The Muslims Are Coming!

By:  J.F. Sullivan

When Religion Nerd suggested a possible follow up article to FatwaPhobia   (http://wp.me/pTCyD-eW ) focusing on the reactive viral phenomenon “Everybody Draw Muhammad Day,” I was not feeling particularly motivated.  This idea about drawing Muhammad in an effort to protest Comedy Central’s decision to censor that episode of South Park felt a bit strange to me.  While I agree that Islam should be subject to both the same satire, as well as critical scholarship as every other religious tradition, it felt like something different to go out and intentionally attack the prohibition about depicting Muhammad.  After all, the issue was not ultimately with Islam, it was about freedom of expression and censorship.  The issue in that case was not that a radical Islamist group threatened the creators of South Park; it was that Comedy Central caved-in to it.  In the end, “Everybody Draw Muhammad Day,” seemed like something both retaliatory and anti-Islamic vs. solidarity in opposition to censorship.

The creators of “Everybody Draw Muhammad Day,” have since discontinued the call after the movement went from a Facebook gag to a viral phenomenon. (See LA Times article below) What is intriguing is how rapidly the idea spread and inevitably got out of control.  Whether intentional or not, “Everybody Draw Muhammad Day” plugged into an already existing anti-Muslim sensibility in America that has been smoldering after its initial wave following 9/11.  Even though we have mostly moved on from the initial shock of the attacks, the anti-Muslim sentiment has fallen in with the same “we’re losing the country” mentality that led to the Arizona anti-immigration laws. The issue at the heart of these challenges is identity.  For many people, America is a heterosexual, white Christian male.  When that image begins to change, people begin to react in opposition to that change, while others embrace it.  An additional difficulty arises when those who support the changes tend to also not resemble the dominant image while many that resist the change do.  The result is an increasingly polarized conflict that is drawn along many of the same lines of identity: ethnic, racial, religious, economic, cultural.
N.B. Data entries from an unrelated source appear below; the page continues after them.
-- ==== Sys2Proof/Proofs/HostFences.lean ====
section
/-! SUPPORT. Fences from a host (R390, R497): a fence waits for the commands before it, and for the T3 writes made
before it where it asks for durability. -/

namespace Sys2Proof.Machine
set_option Elab.async false

/-! ### T3 writes seen past the queues -/

/-- What holds of every entry of a table holds of it after a change that keeps it for the entry changed. -/
theorem all_tabUpd {α : Type} {d : α} {P : Nat × α → Bool} {k : Nat} {f : α → α} (hf : ∀ x, P (k, f x) = P (k, x))
    (hd : P (k, d) = true) (t : Tab α) : (tabUpd d t k f).all P = t.all P := by
  have hset (v : α) (hv : P (k, v) = P (k, tabGet d t k)) : (tabSet t k v).all P = t.all P := by
    induction t with
    | nil => simpa [tabSet, tabGet, hd] using hv
    | cons e t ih =>
      obtain ⟨j, w⟩ := e
      unfold tabSet
      split
      case isTrue hlt =>
        rw [List.all_cons, hv]
        cases hall : List.all ((j, w) :: t) P
        · rw [Bool.and_false]
        · by_cases hdef : tabGet d ((j, w) :: t) k = d
          · rw [hdef, hd]; rfl
          · rw [List.all_eq_true.mp hall _ (mem_of_tabGet_ne hdef)]; rfl
      case isFalse =>
        split
        case isTrue hj =>
          subst hj
          rw [List.all_cons, List.all_cons, hv]
          simp [tabGet]
        case isFalse hj =>
          rw [tabGet, if_neg hj] at hv
          rw [List.all_cons, List.all_cons, ih hv]
  exact hset _ (hf _)

theorem allDurable_modPkg (s : State) (d : Nat) {f : Pkg → Pkg} (hf : ∀ p, (f p).pug = p.pug) (k limit : Nat) :
    (s.modPkg d f).allDurable k limit = s.allDurable k limit := by
  unfold State.allDurable
  refine all_tabUpd (d := ({} : Pkg)) (f := f) (fun p => ?_) ?_ s.pkgs
  · dsimp only
    rw [hf]
  · rfl

theorem allDurable_modQueue (s : State) (q : QRef) (f : Queue → Queue) (k limit : Nat) :
    (s.modQueue q f).allDurable k limit = s.allDurable k limit := by
  unfold State.modQueue
  split
  · refine allDurable_modPkg s _ (fun _ => ?_) ..
    rfl
  · rfl

theorem t3Seq_modQueue (s : State) (q : QRef) (f : Queue → Queue) (k : Nat) :
    ((s.modQueue q f).kiln k).t3Seq = (s.kiln k).t3Seq := by
  rw [((onlyQueue_modQueue s q f).queues).kiln k]

/-! ### The commands before a fence -/

theorem earlierDone_cons_self {c : HostCmd} {a : Acc} (h : isCmd c a = true) (as : List Acc) :
    earlierDone c (a :: as) = true := if_pos h

theorem earlierDone_cons_other {c : HostCmd} {a : Acc} (h : isCmd c a = false) (as : List Acc) :
    earlierDone c (a :: as) = ((a.dup || a.done) && earlierDone c as) := if_neg (by rw [isCmd] at h; simp [h])

/-- Where everything before `c` has completed, `c` comes before every other command that has not. -/
theorem earlierDone_of_later {c d : HostCmd} {l : List Acc} (hc : earlierDone c l = true) (hd : d ≠ c)
    (hopen : l.find? (isCmd c) ≠ none) : earlierDone d l = false := by
  induction l with
  | nil => exact absurd rfl hopen
  | cons a l ih =>
    cases hac : isCmd c a
    case true =>
      obtain ⟨hop, rfl⟩ := (isCmd_iff c a).mp hac
      obtain ⟨hdup, hdone⟩ := (Acc.isOpen_iff a).mp hop
      have had : isCmd d a = false := by
        rw [Bool.eq_false_iff, Ne, isCmd_iff]
        exact fun h => hd h.2.symm
      rw [earlierDone_cons_other had, hdup, hdone]
      rfl
    case false =>
      rw [earlierDone_cons_other hac, Bool.and_eq_true] at hc
      obtain ⟨hended, hrest⟩ := hc
      have had : isCmd d a = false := by
        rw [Bool.eq_false_iff, Ne, isCmd_iff, Acc.isOpen_iff]
        rintro ⟨⟨h1, h2⟩, -⟩
        rw [h1, h2] at hended
        cases hended
      rw [List.find?_cons_of_neg (by simp [hac])] at hopen
      rw [earlierDone_cons_other had, ih hrest hopen, Bool.and_false]

/-- A command that begins or awaits its durable point is no further than before. -/
theorem earlierDone_modFirst {c d : HostCmd} {f : Acc → Acc} (hc : ∀ a, (f a).cmd = a.cmd) (hd : ∀ a, (f a).dup = a.dup)
    (hn : ∀ a, (f a).done = false) (l : List Acc) : earlierDone c (modFirst (isCmd d) f l) = earlierDone c l := by
  have hcmd (a : Acc) (ha : a.done = false) : isCmd c (f a) = isCmd c a := by
    rw [Bool.eq_iff_iff, isCmd_iff, isCmd_iff, Acc.isOpen_iff, Acc.isOpen_iff, hc, hd, hn, ha]
  induction l with
  | nil => rfl
  | cons a l ih =>
    rw [modFirst]
    split
    case isTrue h =>
      obtain ⟨hopen, -⟩ := (isCmd_iff d a).mp h
      obtain ⟨-, hdone⟩ := (Acc.isOpen_iff a).mp hopen
      cases hac : isCmd c a
      · rw [earlierDone_cons_other hac, earlierDone_cons_other ((hcmd a hdone).trans hac), hd, hn, hdone]
      · rw [earlierDone_cons_self hac, earlierDone_cons_self ((hcmd a hdone).trans hac)]
    case isFalse h =>
      cases hac : isCmd c a
      · rw [earlierDone_cons_other hac, earlierDone_cons_other hac, ih]
      · rw [earlierDone_cons_self hac, earlierDone_cons_self hac]

/-! ### One fence -/

section
variable {s : State} {q : QRef} {c : HostCmd}

theorem tryFence_waits (h : earlierDone c (s.queue q).accepted = false) : s.tryFence q c = s := if_pos (by simp [h])

theorem tryFence_completes (h : earlierDone c (s.queue q).accepted = true)
    (hd : bit c.arg0 0 = true → s.allDurable (cmdKiln q c) (s.kiln (cmdKiln q c)).t3Seq = true) :
    s.tryFence q c = s.completeOne q c stOk := by
  simp only [State.tryFence]
  rw [if_neg (by simp [h]), if_neg]
  simpa using hd

theorem tryFence_awaits (h : earlierDone c (s.queue q).accepted = true) (hbit : bit c.arg0 0 = true)
    (hd : s.allDurable (cmdKiln q c) (s.kiln (cmdKiln q c)).t3Seq = false) :
    s.tryFence q c =
      s.modAcc q c fun x => { x with st := .awaitDurable 0 [] false (s.kiln (cmdKiln q c)).t3Seq } := by
  simp only [State.tryFence]
  rw [if_neg (by simp [h]), if_pos (by simp [hbit, hd])]

theorem tryFence_other {d : HostCmd} (h : earlierDone c (s.queue q).accepted = true) (hopen : s.acc q c ≠ none)
    (hd : d ≠ c) : s.tryFence q d = s := tryFence_waits (earlierDone_of_later h hd hopen)

/-! ### The fences of a queue, one after another -/

theorem foldl_tryFence_waits {l : List Acc} (hl : ∀ b ∈ l, b.cmd = c) (h : earlierDone c (s.queue q).accepted = false) :
    l.foldl (fun s b => s.tryFence q b.cmd) s = s := by
  induction l with
  | nil => rfl
  | cons b l ih =>
    rw [List.foldl_cons, hl b List.mem_cons_self, tryFence_waits h]
    exact ih fun x hx => hl x (List.mem_cons_of_mem _ hx)

theorem foldl_tryFence_completes {l : List Acc} {a : Acc} (hl : ∀ b ∈ l, b.cmd.opcode = 0x25) (hmem : ∃ b ∈ l, b.cmd = c)
    (h : earlierDone c (s.queue q).accepted = true)
    (hd : bit c.arg0 0 = true → s.allDurable (cmdKiln q c) (s.kiln (cmdKiln q c)).t3Seq = true)
    (ha : s.acc q c = some a) (hp : (s.queue q).posts) :
    CompletedWith q c stOk 0 0 [] s (l.foldl (fun s b => s.tryFence q b.cmd) s) := by
  induction l with
  | nil =>
    obtain ⟨b, hb, -⟩ := hmem
    cases hb
  | cons x l ih =>
    have hrest : ∀ b ∈ l, b.cmd.opcode = 0x25 := fun b hb => hl b (List.mem_cons_of_mem _ hb)
    rw [List.foldl_cons]
    by_cases hx : x.cmd = c
    · rw [hx, tryFence_completes h hd]
      exact (completedWith_completeOne stOk 0 [] 0 false ha hp).goesOn
        (State.GoesOn.foldl (fun s b hb => goesOn_tryFence s q (hrest b hb)) _)
        (goesOn_posts (goesOn_completeOne ..) hp) fun _ => .inl fun b hb => hb
    · rw [tryFence_other h (by rw [ha]; simp) hx]
      refine ih hrest ?_
      obtain ⟨b, hb, hbc⟩ := hmem
      rcases List.mem_cons.mp hb with rfl | hb
      · exact absurd hbc hx
      · exact ⟨b, hb, hbc⟩

/-- The fence `c` is next, and the T3 writes of its kiln below `limit` are not all durable. -/
structure State.FenceDue (s : State) (q : QRef) (c : HostCmd) (limit : Nat) : Prop where
  earlier : earlierDone c (s.queue q).accepted = true
  there : s.acc q c ≠ none
  writes : (s.kiln (cmdKiln q c)).t3Seq = limit
  notDurable : s.allDurable (cmdKiln q c) limit = false

theorem State.FenceDue.modAcc {limit : Nat} (h : s.FenceDue q c limit) {f : Acc → Acc} (hc : ∀ a, (f a).cmd = a.cmd)
    (hd : ∀ a, (f a).dup = a.dup) (hn : ∀ a, (f a).done = false) : (s.modAcc q c f).FenceDue q c limit := by
  obtain ⟨hearlier, hthere, hwrites, hdurable⟩ := h
  have hcmd (a : Acc) (ha : isCmd c a = true) : isCmd c (f a) = true := by
    obtain ⟨hopen, hac⟩ := (isCmd_iff c a).mp ha
    exact (isCmd_iff c _).mpr ⟨(Acc.isOpen_iff _).mpr ⟨(hd a).trans ((Acc.isOpen_iff a).mp hopen).1, hn a⟩, (hc a).trans hac⟩
  refine ⟨?_, ?_, ?_, ?_⟩
  · rw [State.modAcc, queue_modQueue_same]
    exact (earlierDone_modFirst hc hd hn _).trans hearlier
  · rw [acc_modAcc hcmd]
    simpa using hthere
  · rw [State.modAcc, t3Seq_modQueue, hwrites]
  · rw [State.modAcc, allDurable_modQueue, hdurable]

theorem foldl_tryFence_awaits {l : List Acc} {limit : Nat} (hmem : ∃ b ∈ l, b.cmd = c) (hbit : bit c.arg0 0 = true)
    (h : s.FenceDue q c limit) :
    ∃ a, (l.foldl (fun s b => s.tryFence q b.cmd) s).acc q c = some a ∧ a.st = .awaitDurable 0 [] false limit := by
  have hstep (s : State) (h : s.FenceDue q c limit) :
      s.tryFence q c = s.modAcc q c fun x => { x with st := .awaitDurable 0 [] false limit } := by
    rw [tryFence_awaits h.earlier hbit (by rw [h.writes]; exact h.notDurable), h.writes]
  have hacc (s : State) (h : s.FenceDue q c limit) : ∃ a, (s.tryFence q c).acc q c = some a ∧
      a.st = .awaitDurable 0 [] false limit := by
    obtain ⟨a, ha⟩ := Option.ne_none_iff_exists'.mp h.there
    refine ⟨{ a with st := .awaitDurable 0 [] false limit }, ?_, rfl⟩
    rw [hstep s h, acc_modAcc, ha]
    · rfl
    · intro x hx
      obtain ⟨hopen, hxc⟩ := (isCmd_iff c x).mp hx
      exact (isCmd_iff c _).mpr ⟨(Acc.isOpen_iff _).mpr ⟨((Acc.isOpen_iff x).mp hopen).1, rfl⟩, hxc⟩
  have hdue (s : State) (h : s.FenceDue q c limit) : (s.tryFence q c).FenceDue q c limit := by
    rw [hstep s h]
    exact h.modAcc (fun _ => rfl) (fun _ => rfl) fun _ => rfl
  have hlater (l : List Acc) : ∀ s : State, s.FenceDue q c limit →
      (∃ a, s.acc q c = some a ∧ a.st = .awaitDurable 0 [] false limit) →
      ∃ a, (l.foldl (fun s b => s.tryFence q b.cmd) s).acc q c = some a ∧ a.st = .awaitDurable 0 [] false limit := by
    induction l with
    | nil => exact fun s _ ha => ha
    | cons x l ih =>
      intro s h ha
      rw [List.foldl_cons]
      by_cases hx : x.cmd = c
      · rw [hx]; exact ih _ (hdue s h) (hacc s h)
      · rw [tryFence_other h.earlier h.there hx]; exact ih s h ha
  induction l with
  | nil =>
    obtain ⟨b, hb, -⟩ := hmem
    cases hb
  | cons x l ih =>
    rw [List.foldl_cons]
    by_cases hx : x.cmd = c
    · rw [hx]; exact hlater l _ (hdue s h) (hacc s h)
    · rw [tryFence_other h.earlier h.there hx]
      refine ih ?_
      obtain ⟨b, hb, hbc⟩ := hmem
      rcases List.mem_cons.mp hb with rfl | hb
      · exact absurd hbc hx
      · exact ⟨b, hb, hbc⟩

end

/-! ### HOST_FENCE -/

section
variable {s : State} {q : QRef} {c : HostCmd}

theorem earlierDone_start (s : State) (q : QRef) (c : HostCmd) :
    earlierDone c ((s.start q c).queue q).accepted = earlierDone c (s.queue q).accepted := by
  rw [State.start, State.modAcc, queue_modQueue_same]
  exact earlierDone_modFirst (f := fun a => { a with st := .started }) (fun _ => rfl) (fun _ => rfl) (fun _ => rfl) _

theorem posts_start (hp : (s.queue q).posts) : ((s.start q c).queue q).posts :=
  goesOn_posts (B := (· = [])) (goesOn_start s q c) hp

theorem CanRun.opcode_eq {op : BitVec 8} (h : CanRun s q c op.toNat) : c.opcode = op := BitVec.eq_of_toNat_eq h.opcode

/-- A fence that begins is among those that have begun. -/
theorem begunFences_start (hop : c.opcode = 0x25) {a : Acc} (ha : s.acc q c = some a) :
    ∃ b ∈ (s.start q c).begunFences q, b.cmd = c := by
  have hacc : (s.start q c).acc q c = some { a with st := .started } := by rw [acc_start, ha]; rfl
  obtain ⟨-, hcmd⟩ := (isCmd_iff c a).mp (List.find?_some (p := isCmd c) ha)
  exact ⟨_, mem_begunFences.mpr ⟨List.mem_of_find?_eq_some hacc, by rw [← hop, ← hcmd], rfl⟩, hcmd⟩

theorem exec_hostFence (h : CanRun s q c 0x25) (harg : c.arg0.toNat < 2) :
    exec (.hostFence q c) s = .next ((s.start q c).endHostFences q) := by
  show execHostFence q c s = _
  unfold execHostFence
  rw [h.runCmd, if_neg (by omega)]
  rfl

/-- Where no other fence has begun, a fence behind a command that has not completed waits. -/
theorem endHostFences_start_waits (h : earlierDone c (s.queue q).accepted = false)
    (hnone : ∀ b ∈ (s.queue q).accepted, b.cmd.opcode = 0x25 → b.st ≠ .started) :
    (s.start q c).endHostFences q = s.start q c := by
  rw [endHostFences_eq]
  refine foldl_tryFence_waits (fun b hb => ?_) ((earlierDone_start s q c).trans h)
  obtain ⟨hmem, hop, hst⟩ := mem_begunFences.mp hb
  rw [State.start, State.modAcc, queue_modQueue_same] at hmem
  rcases mem_modFirst (p := isCmd c) hmem with hold | ⟨a, -, ha, rfl⟩
  · exact absurd hst (hnone b hold hop)
  · exact ((isCmd_iff c a).mp ha).2

theorem endHostFences_start_completes (h : CanRun s q c 0x25) (hearlier : earlierDone c (s.queue q).accepted = true)
    (hd : bit c.arg0 0 = true → s.allDurable (cmdKiln q c) (s.kiln (cmdKiln q c)).t3Seq = true) :
    CompletedWith q c stOk 0 0 [] s ((s.start q c).endHostFences q) := by
  obtain ⟨a, ha, -⟩ := h.acc
  have hop : c.opcode = 0x25 := h.opcode_eq
  refine (goesOn_start (B := (· = [])) s q c).completedWith h.posts ?_
  rw [endHostFences_eq]
  refine foldl_tryFence_completes (a := { a with st := .started }) (fun b hb => (mem_begunFences.mp hb).2.1)
    (begunFences_start hop ha) ((earlierDone_start s q c).trans hearlier) (fun hbit => ?_) ?_ (posts_start h.posts)
  · rw [State.start, State.modAcc, allDurable_modQueue, t3Seq_modQueue]
    exact hd hbit
  · rw [acc_start, ha]; rfl

theorem endHostFences_start_awaits (h : CanRun s q c 0x25) (hearlier : earlierDone c (s.queue q).accepted = true)
    (hbit : bit c.arg0 0 = true) (hd : s.allDurable (cmdKiln q c) (s.kiln (cmdKiln q c)).t3Seq = false) :
    ∃ a, ((s.start q c).endHostFences q).acc q c = some a ∧
      a.st = .awaitDurable 0 [] false (s.kiln (cmdKiln q c)).t3Seq := by
  obtain ⟨a, ha, -⟩ := h.acc
  have hdue : s.FenceDue q c (s.kiln (cmdKiln q c)).t3Seq := ⟨hearlier, by rw [ha]; simp, rfl, hd⟩
  rw [endHostFences_eq]
  exact foldl_tryFence_awaits (begunFences_start h.opcode_eq ha) hbit
    (hdue.modAcc (fun _ => rfl) (fun _ => rfl) fun _ => rfl)

end

end Sys2Proof.Machine

end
Two additional events this week have shown the light on this growing anti-Muslim sensibility and its roots in identity conflict.  The first was the plan to build a mosque and Islamic center in the area around Ground Zero.  Obviously this met with some significant public opposition, encapsulated by this quote,

This is an insult,’ said one of the more than 150 people at the meeting. ‘This is demeaning. This is humiliating that you would build a shrine to the very ideology that inspired the attacks on 9/11. (See Ray Sanchez article below)

The second development was the deployment of New York Bus ads from Pamela Geller and the Stop the Islamization of America Group (http://sioaonline.com/). 

What is happening amidst all of this is a growing reaction to diversity and religious pluralism.  Fueled by continual fear from 9/11 and coupled with the changing face of America, there are those who are not responding well.  In this way, anything that is seen to support the continued diversity and pluralism of America is suspect.  We now have an African-American president that is suspected of being a Muslim and a socialist, as well as a foreigner.  The entire birther movement seems to be rooted in the fear that the President is a foreigner.  This nascent xenophobia is fueled by reports about changing demographics, the most frightening being the suggestion that by 2050, most of the world will be Muslim.  To get a sense of how significant this concern is, take a look at the following video clip. 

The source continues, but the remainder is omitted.